Solutions Manual (All Chapters) Fundamentals of Corporate Finance (Australia) 8 th
edition Ross, Westerfield and Jordan
Brad Jordan Joe Smolira © McGraw-Hill Australia Ross, Fundamentals of Corporate Finance, 8e 1 / 4
© McGraw-Hill Australia Ross, Fundamentals of Corporate Finance, 8e
CHAPTER 1
INTRODUCTION TO CORPORATE
FINANCE
Answers to Concepts review and critical thinking questions
- Capital budgeting (deciding whether to expand a manufacturing plant), capital structure
(deciding whether to issue new equity and use the proceeds to retire outstanding debt) and working capital management (modifying the firm’s credit collection policy with its customers).
- Disadvantages: unlimited liability, limited life, difficulty in transferring ownership, difficulty
in raising capital funds. Some advantages: simpler, less regulation, the owners are also the managers, sometimes personal tax rates are better than corporate tax rates.
- The primary disadvantage of the corporate form is the double taxation to shareholders of
distributed earnings and dividends for some shareholders. Some advantages include: limited liability, ease of transferability, ability to raise capital and unlimited life.
- In response to stricter corporate governance legislations, some small firms have elected to go
dark because of the costs of compliance. The costs to comply with some of the corporate governance legislations can be up to several million dollars, which can be a large percentage of a small firm’s profits. A major cost of going dark is less access to capital. Since the firm is no longer publicly traded, it can no longer raise money in the public market. Although the company will still have access to bank loans and the private equity market, the costs associated with raising funds in these markets are usually higher than the costs of raising funds in the public market.
- The treasurer’s office and the chief accountant’s office are the two primary organisational
groups that report directly to the chief financial officer. The chief accountant’s office handles cost and financial accounting, tax management and management information systems. The treasurer’s office is responsible for cash and credit management, capital budgeting and financial planning. Therefore, the study of corporate finance is concentrated within the treasury group’s functions.
- The financial manager is the person responsible for making decisions in the interest of
shareholders of a firm. The financial manager of a firm should be motivated to make good financial management decisions. The goal to maximise the current market value (share price) of the equity of the firm (whether it is publicly traded or not) always motivates the actions of the firm’s financial manager.
- In the corporate form of ownership, the shareholders are the owners of the firm. The
shareholders elect the directors of the corporation, who in turn appoint the firm’s management. 2 / 4
2 SOLUTIONS MANUAL
This separation of ownership from control in the corporate form of organisation is what causes agency problems to exist. Management may act in its own or someone else’s best interests, rather than those of the shareholders. If such events occur, they may contradict the goal of maximising the share price of the equity of the firm.
- The Initial Public Offering (IPO) is a primary market transaction. The IPO is made to raise
capital by the issue of new securities and the primary market is the place where the new securities are traded to raise capital. Hence, IPO is a primary market transaction.
- In auction markets like the ASX, brokers buy and sell shares on the instructions of their clients,
placing orders on the ASX’s automated trading system. Dealer markets such as NASDAQ in the US represent dealers operating in dispersed locales that buy and sell assets themselves.They usually communicate with other dealers electronically or literally over the counter.
- Since such organisations frequently pursue social or political missions, many different goals
are conceivable. One goal that is often cited is revenue minimisation; that is, provide whatever goods and services are offered at the lowest possible cost to society. A better approach might be to observe that even a not-for-profit business has equity. Thus, one answer is that the appropriate goal is to maximise the value of the equity.
- Presumably, the current shares’ value reflects the risk, timing and magnitude of all future cash
flows, both short-term and long-term. If this is correct, then the statement is false.
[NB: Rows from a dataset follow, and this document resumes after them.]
-- ==== Sys2Proof/Machine/HitchRequests.lean ====
section
/-! DEFINITION. The requests of the Hitch Controller: HITCH_HOLD, HITCH_WORK and the travel requests
(R149 to R152). -/

namespace Sys2Proof.Machine

/-- Whether the HITCH entry holds a record in ACTIVE (R150). -/
def Coupling.implementActive (c : Coupling) : Bool :=
  match c.hitch with
  | none => false
  | some r => r.state = .active

/-- The checks of HITCH_WORK and the travel requests, in their order (R150, R151); `needsRecord` for
those that need an ACTIVE implement. -/
def State.hitchCheck (s : State) (needsRecord : Bool) : Option Status :=
  if s.htc.mode = .locked then some .interlock
  else if needsRecord && !s.cpt.implementActive then some .noImplement
  else if !s.present .seat then some .interlock
  else if s.mfe.p.failed then some .fault
  else none

/-- HITCH_HOLD (R149). -/
def actHitchHold (s : State) : Answer :=
  let t := if s.htc.mode = .locked then s else { s with htc := s.htc.enter .hold }
  .ok t t.hitchReply

/-- HITCH_WORK (R150). -/
def actHitchWork (s : State) : Answer :=
  match s.hitchCheck true with
  | some status => .refused status
  | none =>
    let t := { s with htc := s.htc.enter .work }
    .ok t t.hitchReply

/-- The travel opening a request puts in force: 0 keeps the one in force (R151). -/
def newOpening (present carried : Nat) : Nat := if carried = 0 then present else clamp 10 100 carried

/-- A travel request that passed its checks: TRAVEL entered with its purpose, the timer from 10 s,
the target formed, both openings 0 (R151). -/
def State.beginTravel (s : State) (p : Purpose) (opening : Nat) : State :=
  let h := { s.htc with travelOpening := newOpening s.htc.travelOpening opening }
  { s with htc := h.enter (.travel p (s.travelTarget p 0) 10000) }

/-- A travel request (R151). -/
def travelRequest (p : Purpose) (needsRecord : Bool) (opening : Nat) (s : State) : Answer :=
  match s.hitchCheck needsRecord with
  | some status => .refused status
  | none =>
    let t := s.beginTravel p opening
    .ok t t.hitchReply

/-- HITCH_GOTO: the position is clamped and kept as the requested position (R151). -/
def actHitchGoto (position : Half) (opening : Byte) (s : State) : Answer :=
  travelRequest (.goto (clamp 0 1000 position.toNat)) false opening.toNat s

/-- HITCH_TRANSPORT (R151). -/
def actHitchTransport (opening : Byte) (s : State) : Answer := travelRequest .transport false opening.toNat s

/-- HITCH_RETURN (R151). -/
def actHitchReturn (opening : Byte) (s : State) : Answer := travelRequest .return true opening.toNat s

/-- HITCH_HOLD, code 60h. -/
def execHitchHold (extra : Nat) (s : State) : Host.Outcome State Fault Refusal := request 0x60 0 extra actHitchHold s

/-- HITCH_WORK, code 61h. -/
def execHitchWork (extra : Nat) (s : State) : Host.Outcome State Fault Refusal := request 0x61 0 extra actHitchWork s

/-- HITCH_GOTO, code 62h. -/
def execHitchGoto (extra : Nat) (position : Half) (opening : Byte) (s : State) : Host.Outcome State Fault Refusal :=
  request 0x62 3 extra (actHitchGoto position opening) s

/-- HITCH_TRANSPORT, code 63h. -/
def execHitchTransport (extra : Nat) (opening : Byte) (s : State) : Host.Outcome State Fault Refusal :=
  request 0x63 1 extra (actHitchTransport opening) s

/-- HITCH_RETURN, code 64h. -/
def execHitchReturn (extra : Nat) (opening : Byte) (s : State) : Host.Outcome State Fault Refusal :=
  request 0x64 1 extra (actHitchReturn opening) s

end Sys2Proof.Machine
end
- An argument can be made either way. At the one extreme, we could argue that in a market
economy, all of these things are priced. There implies an optimal level of, for example, ethical and/or illegal behaviour, and the framework of share valuation explicitly includes these. At the other extreme, we could argue that these are noneconomic phenomena and are best handled through the political process. A classic (and highly relevant) thought question that illustrates this debate: ‘A firm has estimated that the cost of improving the safety of one of its products is $30 million. However, the firm believes that improving the safety of the product will only save $20 million in product liability claims. What should the firm do?’
- The goal of financial management is always to maximise the wealth of the shareholders. If
the financial management is assumed in a foreign country, the goal remains the same.However, the best course of action towards that goal may require adjustments. This is due to different social, political and economic climates, which differ country to country.
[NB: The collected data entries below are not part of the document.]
/-- The pack laws: every pack's fields, active and staged, lie in their ranges, its count is 0 to 8,
and it carries a fault cause exactly while it is in FAULT (R56, R62); the step
count of the Calibration Unit is 0 to 60 and its step interval 50 to 500 (R119). -/
def State.packLaw (s : State) : Prop :=
  (∀ p, (s.packs.get p).active.inRange ∧ (∀ f, (s.packs.get p).staged = some f → f.inRange) ∧
    (s.packs.get p).atLimit ≤ 8 ∧ ((s.packs.get p).cause ≠ .none ↔ (s.packs.get p).state = .fault)) ∧
    s.cau.stepCount ≤ 60 ∧ 50 ≤ s.cau.interval ∧ s.cau.interval ≤ 500

/-- Where FRONT stands at the arbiter, and where FDP stands, in each pack phase (R130). -/
def State.frontLaw (s : State) : Prop :=
  match s.frd.phase with
  | .rest => s.packs.fdp.state = .released ∧ s.fsa.waiting.front = false ∧ s.fsa.holder ≠ some .front
  | .waiting => s.packs.fdp.state = .released ∧ s.fsa.waiting.front = true ∧ s.fsa.holder ≠ some .front
  | .filling => s.packs.fdp.state = .fill ∧ s.fsa.waiting.front = false ∧ s.fsa.holder = some .front
  | .holding => s.packs.fdp.state = .locked ∧ s.fsa.waiting.front = false ∧ s.fsa.holder ≠ some .front

/-- The fill-supply law: every pack in FILL is in the fill list and no other pack is, the holder holds
exactly while its list is not empty (R70, R73), SHIFT waits in SUPPLY_WAIT and holds in FILL (R97,
R99), and CAL in WAITING and FILLING (R119). -/
def State.supplyLaw (s : State) : Prop :=
  (∀ p, (s.packs.get p).state = .fill ↔ p ∈ s.fsa.fillList) ∧
    (s.fsa.holder = none ↔ s.fsa.fillList = []) ∧
    (s.she.state = .supplyWait ↔ s.fsa.waiting.shift = true) ∧
    (s.she.state = .fill ↔ s.fsa.holder = some .shift) ∧
    ((∃ j, s.cau.job = some j ∧ j.phase = .waiting) ↔ s.fsa.waiting.cal = true) ∧
    ((∃ j, s.cau.job = some j ∧ j.phase = .filling) ↔ s.fsa.holder = some .cal)

/-- The shift record stands exactly while a shift is in flight; its origin is PR, its destination is
another defined ratio none of whose packs is in FAULT, and its pack lists are those of R96; a target
other than neutral is defined (R49, R81). -/
def State.recordLaw (s : State) : Prop :=
  s.she.record.isSome = s.she.state.inFlight ∧
    (s.she.nr ≠ 0 → (s.rmp.entry s.she.nr).isSome = true) ∧
    ∀ r, s.she.record = some r →
      r.origin = s.she.pr ∧ r.dest ≠ s.she.pr ∧
        r.offGoing = ((s.packsOf r.origin).filter fun p => !(s.packsOf r.dest).contains p) ∧
        r.onComing = ((s.packsOf r.dest).filter fun p => !(s.packsOf r.origin).contains p) ∧
        r.common = ((s.packsOf r.dest).filter fun p => (s.packsOf r.origin).contains p) ∧
        ∃ e, s.rmp.entry r.dest = some e ∧ ∀ p ∈ e.packs, (s.packs.get p).state ≠ .fault

/-- Whenever the present ratio is other than neutral, that ratio is defined and none of its packs is in
FAULT (R82), whatever the engine state. -/
def State.presentLaw (s : State) : Prop :=
  s.she.pr ≠ 0 →
    ∃ e, s.rmp.entry s.she.pr = some e ∧ ∀ p ∈ e.packs, (s.packs.get p).state ≠ .fault

/-- A calibration runs exactly while the engine is in CAL_HOLD, with PR and NR at 0 and the partners of
its pack (R111, R121); while FILLING, a partner's fill timer still runs (R123). -/
def State.calLaw (s : State) : Prop :=
  s.cau.job.isSome = decide (s.she.state = .calHold) ∧
    ∀ j, s.cau.job = some j →
      s.she.pr = 0 ∧ s.she.nr = 0 ∧ j.pack.partners = some (j.partner1, j.partner2) ∧
        (j.phase = .filling → j.fill1.isSome = true ∨ j.fill2.isSome = true)

/-- A pack that no shift and no calibration works: RELEASED, or in FAULT. -/
def PackRecord.resting (p : PackRecord) : Prop := p.state = .released ∨ p.state = .fault

/-- Where a running calibration has a gearbox pack (R123, R124). -/
def CalJob.places (j : CalJob) (id : PackId) (p : PackRecord) : Prop :=
  if id = j.pack then (if j.phase = .stepping then p.state = .calStep else p.state = .released)
  else if id = j.partner1 then
    match j.phase with
    | .waiting => p.state = .released
    | .filling => if j.fill1.isSome then p.state = .fill else p.state = .locked
    | .settling => p.state = .locked
    | .stepping => p.state = .locked
  else if id = j.partner2 then
    match j.phase with
    | .waiting => p.state = .released
    | .filling => if j.fill2.isSome then p.state = .fill else p.state = .locked
    | .settling => p.state = .locked
    | .stepping => p.state = .locked
  else p.resting

/-- Where the shift in flight has a gearbox pack (R97, R99, R101, R102). -/
def State.shiftPlaces (s : State) (r : ShiftRecord) (id : PackId) (p : PackRecord) : Prop :=
  match s.she.state with
  | .supplyWait =>
    if id ∈ s.packsOf r.origin then p.state = .locked
    else if id ∈ r.onComing then p.state = .released
    else p.resting
  | .fill =>
    if id ∈ r.onComing then p.state = .fill
    else if id ∈ s.packsOf r.origin then p.state = .locked
    else p.resting
  | .handover =>
    if id ∈ r.onComing then ∃ d t, p.state = .rising d t
    else if id ∈ r.offGoing then ∃ c d t, p.state = .falling c d t
    else if id ∈ r.common then p.state = .locked
    else p.resting
  | .confirm => if id ∈ s.packsOf r.dest then p.state = .locked else p.resting
  | .settled => True
  | .interval => True
  | .calHold => True

/-- Where every gearbox pack stands: the packs of PR LOCKED and every other pack RELEASED or in FAULT,
but for what the shift in flight or the calibration running has under way (R81, R96). -/
def State.gearLaw (s : State) : Prop :=
  ∀ id ∈ gearboxPacks,
    (∀ j, s.cau.job = some j → j.places id (s.packs.get id)) ∧
      (∀ r, s.she.record = some r → s.shiftPlaces r id (s.packs.get id)) ∧
      (s.cau.job = none → s.she.record = none →
        if id ∈ s.packsOf s.she.pr then (s.packs.get id).state = .locked else (s.packs.get id).resting)

/-- The draft-latch signal is raised exactly from FILL entry to the end of the shift, and the Hitch
Controller's latch is held exactly while it is (R108, R147); the downshift-handover flag is set exactly
in the HANDOVER of a downshift (R101). -/
def State.signalLaw (s : State) : Prop :=
  (s.she.latchSignal = true ↔
    s.she.state = .fill ∨ s.she.state = .handover ∨ s.she.state = .confirm) ∧
    s.htc.latch.isSome = s.she.latchSignal ∧
    (s.she.downshift = true ↔
      s.she.state = .handover ∧ ∃ r, s.she.record = some r ∧ r.kind = .downshift)

/-- With FDKIND SPRING, while the last pedal-set arrival detected braking, the pack phase is REST
(R136, R139). -/
def State.brakingLaw (s : State) : Prop :=
  s.straps.fdkind = .spring → s.tre.braking = true → s.frd.phase = .rest

/-- The laws of the gearbox, the front drive and the fill supply together: each holds because of the
others. -/
def State.drivelineLaw (s : State) : Prop :=
  s.ratioLaw ∧ s.presentLaw ∧ s.recordLaw ∧ s.calLaw ∧ s.gearLaw ∧ s.supplyLaw ∧ s.frontLaw ∧ s.signalLaw ∧
    s.brakingLaw

/-- The three gearbox groups (00, Terms: pack group). -/
def packGroups : List (List PackId) :=
  [[.fwd, .rev], [.sp1, .sp2, .sp3, .sp4, .sp5, .sp6], [.rngA, .rngB, .rngC]]

/-- How many packs of a group have a nonzero pressure command (R96). -/
def State.pressed (s : State) (group : List PackId) : Nat :=
  (group.filter fun p => s.packCommand p ≠ 0).length

end Sys2Proof.Machine
end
- The goal of management should be to maximise the share price for the current shareholders.
If management believes that it can improve the profitability of the firm so that the share price will exceed $35, then they should fight the offer from the outside company. If management believes that this bidder or other unidentified bidders will actually pay more than $35 per share to acquire the company, then they should still fight the offer. However, if the current management cannot increase the value of the firm beyond the bid price, and no other higher bids come in, then management is not acting in the interests of the shareholders by fighting the offer. Since current managers often lose their jobs when the corporation is acquired, poorly 3 / 4
CHAPTER 1 - 3
monitored managers have an incentive to fight corporate takeovers in situations such as this one.
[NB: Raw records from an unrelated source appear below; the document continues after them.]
-- ==== Sys2Proof/Certificates/Slice0/Obligations.lean ====
section
/-! DEFINITION. The statements for the provers: what the manual's rules say of each command, what a
step does, and the laws every step keeps. -/

section

open Sys2Proof Sys2Proof.Machine

/-! ## The step -/

/-- The command at the front of the queue is carried out on the state with the queue's rest. -/
def Obligations.StepTakesTheFrontCommand : Prop :=
  ∀ (c : Instr) (rest : List Instr) (s : State),
    step { s with pending := c :: rest } = exec c { s with pending := rest }

/-- On an empty queue the part keeps its own time: nothing while it is held in reset (log 4); the first
timer with nothing left expires; otherwise every running timer loses one millisecond, every ramp and,
in HANDOVER and CONFIRM, the time since HANDOVER start gain one, and nothing else changes. The model's
choice, log 2. -/
def Obligations.EmptyQueueIsTheClock : Prop :=
  ∀ s : State, s.pending = [] →
    (s.heldInReset = true → step s = .next s) ∧
      (s.heldInReset = false → ∀ i, s.firstDue = some i → step s = exec i s) ∧
        (s.heldInReset = false → s.firstDue = none →
          let less (x : Option Nat) : Option Nat := x.map (· - 1)
          let input (c : Contact) : Contact :=
            { c with candidate := c.candidate.map fun d => { d with left := d.left - 1 } }
          let i := s.mfe.inputs
          ∃ packs : PackFile,
            (∀ p, packs.get p = match (s.packs.get p).state with
              | .rising d e => { s.packs.get p with state := .rising d (e + 1) }
              | .falling c d e => { s.packs.get p with state := .falling c d (e + 1) }
              | _ => s.packs.get p) ∧
            let t : State :=
              { s with
                mfe := { s.mfe with inputs :=
                  ⟨input i.park, input i.seat, input i.detA, input i.detB, input i.extUp, input i.extDown⟩ }
                cpt := { s.cpt with
                  hitch := s.cpt.hitch.map fun r => match r.state with
                    | .pending x => { r with state := .pending (x - 1) }
                    | .active => r
                  drawbar := s.cpt.drawbar.map fun r => match r.state with
                    | .pending x => { r with state := .pending (x - 1) }
                    | _ => r }
                packs := packs
                she := { s.she with
                  timer := less s.she.timer
                  seatTimer := less s.she.seatTimer
                  record := s.she.record.map fun r =>
                    if s.she.state = .handover ∨ s.she.state = .confirm then
                      { r with sinceHandover := r.sinceHandover + 1 }
                    else r }
                cau := { s.cau with job := s.cau.job.map fun j =>
                  { j with fill1 := less j.fill1, fill2 := less j.fill2, settle := less j.settle
                           step := less j.step } }
                frd := { s.frd with releaseTimer := less s.frd.releaseTimer, fillTimer := less s.frd.fillTimer }
                htc := { s.htc with mode := match s.htc.mode with
                  | .travel p target x => .travel p target (x - 1)
                  | m => m }
                rlk := { s.rlk with window := less s.rlk.window } }
            step s = .next t ∧ t.timers = s.timers.map fun x => (x.1, less x.2))

/-- No command stops the part: each answers a next state, and none touches the queue. Every request taken
settles the fate of the reply that was pending and leaves its own reply pending, with its code echoed; a
reply that is not OK carries no payload, and nothing but the link moves (R2, R174, R177). -/
def Obligations.EveryCommandIsAnswered : Prop :=
  (∀ (c : Instr) (s : State), ∃ t, exec c s = .next t ∧ t.pending = s.pending) ∧
  (∀ (i : Instr) (code : Byte) (payload : List Byte) (extra : Nat) (s : State),
     requestParts i = some (code, payload, extra) → s.listens →
       ∃ t r, exec i s = .next t ∧ t.rlk.pending = some r ∧ r.echo = code ∧
         t.rlk.shiftedOut = s.rlk.shifts (payload.length + 3 + extra) ∧
         t.rlk.lastFate = s.rlk.settles (payload.length + 3 + extra) ∧
         (r.status ≠ .ok → r.payload = [] ∧ t = s.answered (payload.length + 3 + extra) r))

/-! ## The Request Link -/

/-- The frame of every request is judged as that request (R175, R177, R183). -/
def Obligations.RequestFramesRoundTrip : Prop :=
  ∀ (i : Instr) (code : Byte) (payload : List Byte) (extra : Nat),
    requestParts i = some (code, payload, extra) →
      judge (encode i) = .accepted i ∧ (encode i).length = payload.length + 3 + extra ∧
        frameFault (encode i) = none

/-- The CRC-8: a register from FFh, each byte exclusive-ORed in and followed by eight shifts with the
polynomial 2Fh; the part checks it in every request frame and appends it to every reply frame. The
worked figures are those of the NOP frame (R176). -/
def Obligations.CrcEndsEveryFrame : Prop :=
  crc8 [] = 0xFF#8 ∧
    (∀ (bs : List Byte) (b : Byte),
      crc8 (bs ++ [b]) =
        Nat.repeat (fun r : Byte => if r.getLsbD 7 then (r <<< 1) ^^^ 0x2F#8 else r <<< 1) 8 (crc8 bs ^^^ b)) ∧
    crc8 [0x01#8] = 0x6D#8 ∧ crc8 [0x01#8, 0x00#8] = 0x51#8 ∧
    (∀ bytes i, judge bytes = .accepted i →
      ∃ n, bytes[1]? = some n ∧ bytes[n.toNat + 2]? = some (crc8 (bytes.take (n.toNat + 2)))) ∧
    ∀ r : Reply, ∃ body, body = r.echo :: byte r.status.code :: byte r.payload.length :: r.payload ∧
      r.frame = body ++ [crc8 body]

/-- The bytes of a transaction that fail a check of R175 are discarded: the reply has the status of the
first check that fails, echoes the first byte received and carries no payload, and no block sees the
frame. A transaction with no byte is no request and leaves the pending reply in place. While the start-up
window runs, a transaction shifts the pending reply out, which stays pending, and its bytes are
discarded, whatever they spell; the window's closing leaves the reply pending; and the window is opened
by the two resets that the pins take, not by SOFT_RESET (R174, R175, R179). -/
def Obligations.DiscardedBytesTouchNoBlock : Prop :=
  ((∀ (code : Byte) (rest : List Byte) (status : Status) (s : State), s.listens →
     frameFault (code :: rest) = some status →
       exec (.frameRejected (code :: rest)) s =
         .next { s.answered (rest.length + 1) ⟨code, status, []⟩ with
           rlk := { (s.answered (rest.length + 1) ⟨code, status, []⟩).rlk with receiver := [] } }) ∧
     (∀ s : State, exec .noByteTransaction s = .next s ∧ exec (.frameRejected []) s = .next s)) ∧
  ((∀ s : State, s.heldInReset = false → s.rlk.window.isSome = true →
     (∀ k, exec (.windowTransaction k) s = .next { s with rlk := { s.rlk with shiftedOut := s.rlk.shifts k } }) ∧
     (∀ i code payload extra, requestParts i = some (code, payload, extra) →
       exec i s =
         .next { s with rlk := { s.rlk with shiftedOut := s.rlk.shifts (payload.length + 3 + extra) } }) ∧
     (∀ b bytes, exec (.frameRejected (b :: bytes)) s =
       .next { s with rlk := { s.rlk with shiftedOut := s.rlk.shifts (bytes.length + 1) } }) ∧
     exec .startUpWindowClose s = .next { s with rlk := { s.rlk with window := none } }) ∧
   (∀ gearset fdkind (s : State), ∃ t u, exec (.powerOnReset gearset fdkind) s = .next t ∧
     exec (.hardReset gearset fdkind) s = .next u ∧
     t.rlk.window = some 20 ∧ u.rlk.window = some 20 ∧
     t.rlk.pending = some ⟨0#8, .notReady, []⟩ ∧ u.rlk.pending = some ⟨0#8, .notReady, []⟩) ∧
   ∀ extra (s : State), s.listens → ∃ t, exec (.softReset extra) s = .next t ∧ t.rlk.window = none)

/-- NOP changes no state and replies OK with no payload (R177). STATUS changes no state and replies
with the fifteen bytes of the snapshot (R182); that they carry no command of FDP, of which R60 and R77
speak, is the model's choice between the rules, log 30. In the states the driveline law admits, byte 5
tells that command, which is the active Pf in FILL, the active Pl in LOCKED, and otherwise 0 (R77). -/
def Obligations.NopAndStatusOnlyRead : Prop :=
  ∀ (extra : Nat) (s : State), s.listens →
    exec (.nop extra) s = .next (s.answered (3 + extra) ⟨0x01, .ok, []⟩) ∧
      exec (.status extra) s = .next (s.answered (3 + extra) ⟨0x03, .ok,
        [byte s.she.pr, byte s.she.nr, byte s.she.state.code, byte (bit s.engaged), byte s.packs.fdp.state.code,
         byte s.htc.mode.code, byte (s.mfe.p.held / 256), byte s.mfe.p.held, byte (s.tbc.demand / 256),
         byte s.tbc.demand, byte (bit (decide (s.fsa.charge = .low))), byte (holderCode s.fsa.holder),
         byte (bit s.rlk.road + 2 * bit s.rlk.shiftHold), byte s.nts.notices.length,
         byte (bit (decide (s.straps.gearset = .six)) + 2 * bit (decide (s.straps.fdkind = .pressure)))]⟩) ∧
      (s.drivelineLaw → s.packCommand .fdp =
        if byte s.packs.fdp.state.code = 1 then s.packs.fdp.active.pf
        else if byte s.packs.fdp.state.code = 3 then s.packs.fdp.active.pl
        else 0)

/-- SET_CONDITION and CLEAR_CONDITION: a mask with another bit is refused; a condition named that
changes reaches its block: ROAD set puts the hitch in LOCKED and ROAD cleared puts it in HOLD, with
both openings 0; SHIFT_HOLD cleared may let the engine decide a step (R88, R156, R181). -/
def Obligations.ConditionsReachTheirBlocks : Prop :=
  ∀ (extra : Nat) (mask : Byte) (s : State), s.listens →
    (4 ≤ mask.toNat →
      exec (.setCondition extra mask) s = .next (s.answered (4 + extra) ⟨0x04, .range, []⟩) ∧
      exec (.clearCondition extra mask) s = .next (s.answered (4 + extra) ⟨0x05, .range, []⟩)) ∧
    (mask.toNat < 4 →
      exec (.setCondition extra mask) s =
        .next (State.answered
          { s with
            rlk := { s.rlk with road := s.rlk.road || mask.getLsbD 0
                                shiftHold := s.rlk.shiftHold || mask.getLsbD 1 }
            htc := if mask.getLsbD 0 && !s.rlk.road then
                { s.htc with mode := .locked, raise := 0, lower := 0, draftLoss := false }
              else s.htc }
          (4 + extra)
          ⟨0x04, .ok, [byte (bit (s.rlk.road || mask.getLsbD 0) + 2 * bit (s.rlk.shiftHold || mask.getLsbD 1))]⟩)) ∧
    (mask.toNat < 4 →
      let k := s.settled (4 + extra)
      let u : State :=
        { k with
          rlk := { k.rlk with road := s.rlk.road && !mask.getLsbD 0
                              shiftHold := s.rlk.shiftHold && !mask.getLsbD 1 }
          htc := if mask.getLsbD 0 && s.rlk.road then
              { s.htc with mode := .hold, raise := 0, lower := 0, draftLoss := false }
            else s.htc }
      let decides := mask.getLsbD 1 && s.rlk.shiftHold && s.she.state = .settled && s.she.pr ≠ s.she.nr
      let v := if decides then u.stepDecision else u
      exec (.clearCondition extra mask) s =
        .next (v.pend ⟨0x05, .ok,
          [byte (bit (s.rlk.road && !mask.getLsbD 0) + 2 * bit (s.rlk.shiftHold && !mask.getLsbD 1))]⟩))

/-! ## The Notice Set -/

/-- The entry of an offered notice: discarded where its source, or for INPUT its edge, is disabled;
put in the place of a notice of its source, marked superseded; appended otherwise. The set keeps at
most one notice per source, with ATTN asserted exactly when it is not empty, and two notices of one
event may stand in either order (R185). -/
def Obligations.NoticeEntry : Prop :=
  (∀ (n : NoticeSet) (r : Report) (detail : List Byte),
    (n.enabled r = false → n.offer r detail = n) ∧
    (n.enabled r = true → (∃ x ∈ n.notices, x.report.source = r.source) →
      n.offer r detail =
        { n with notices := n.notices.map fun x => if x.report.source = r.source then ⟨r, detail, true⟩ else x }) ∧
    (n.enabled r = true → (∀ x ∈ n.notices, x.report.source ≠ r.source) →
      (n.offer r detail).notices = n.notices ++ [⟨r, detail, false⟩] ∧
        (n.offer r detail).enables = n.enables) ∧
    (n.law → (n.offer r detail).law)) ∧
  ∀ (s : State) (k : Nat), ∃ fresh draws, fresh.Perm (s.nts.notices.drop k) ∧
    s.orderNotices k =
      { s with nts := { s.nts with notices := s.nts.notices.take k ++ fresh }, draws := draws }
- We would expect agency problems to be less severe in some other countries, primarily due to
the relatively small percentage of individual shareholders. Fewer individual shareholders should reduce the number of diverse opinions concerning corporate goals. The high percentage of institutional shareholding might lead to a higher degree of agreement between shareholders and management on decisions concerning risky projects. In addition, institutional shareholders may be better able to implement effective monitoring mechanisms on management than can individual shareholders, based on the institutional shareholders’ deeper resources and experiences with their own management. The increase in institutional shareholdings of companies in Australia and the growing activism of these large shareholder groups may lead to a reduction in agency problems for Australian companies and a more efficient market for corporate control.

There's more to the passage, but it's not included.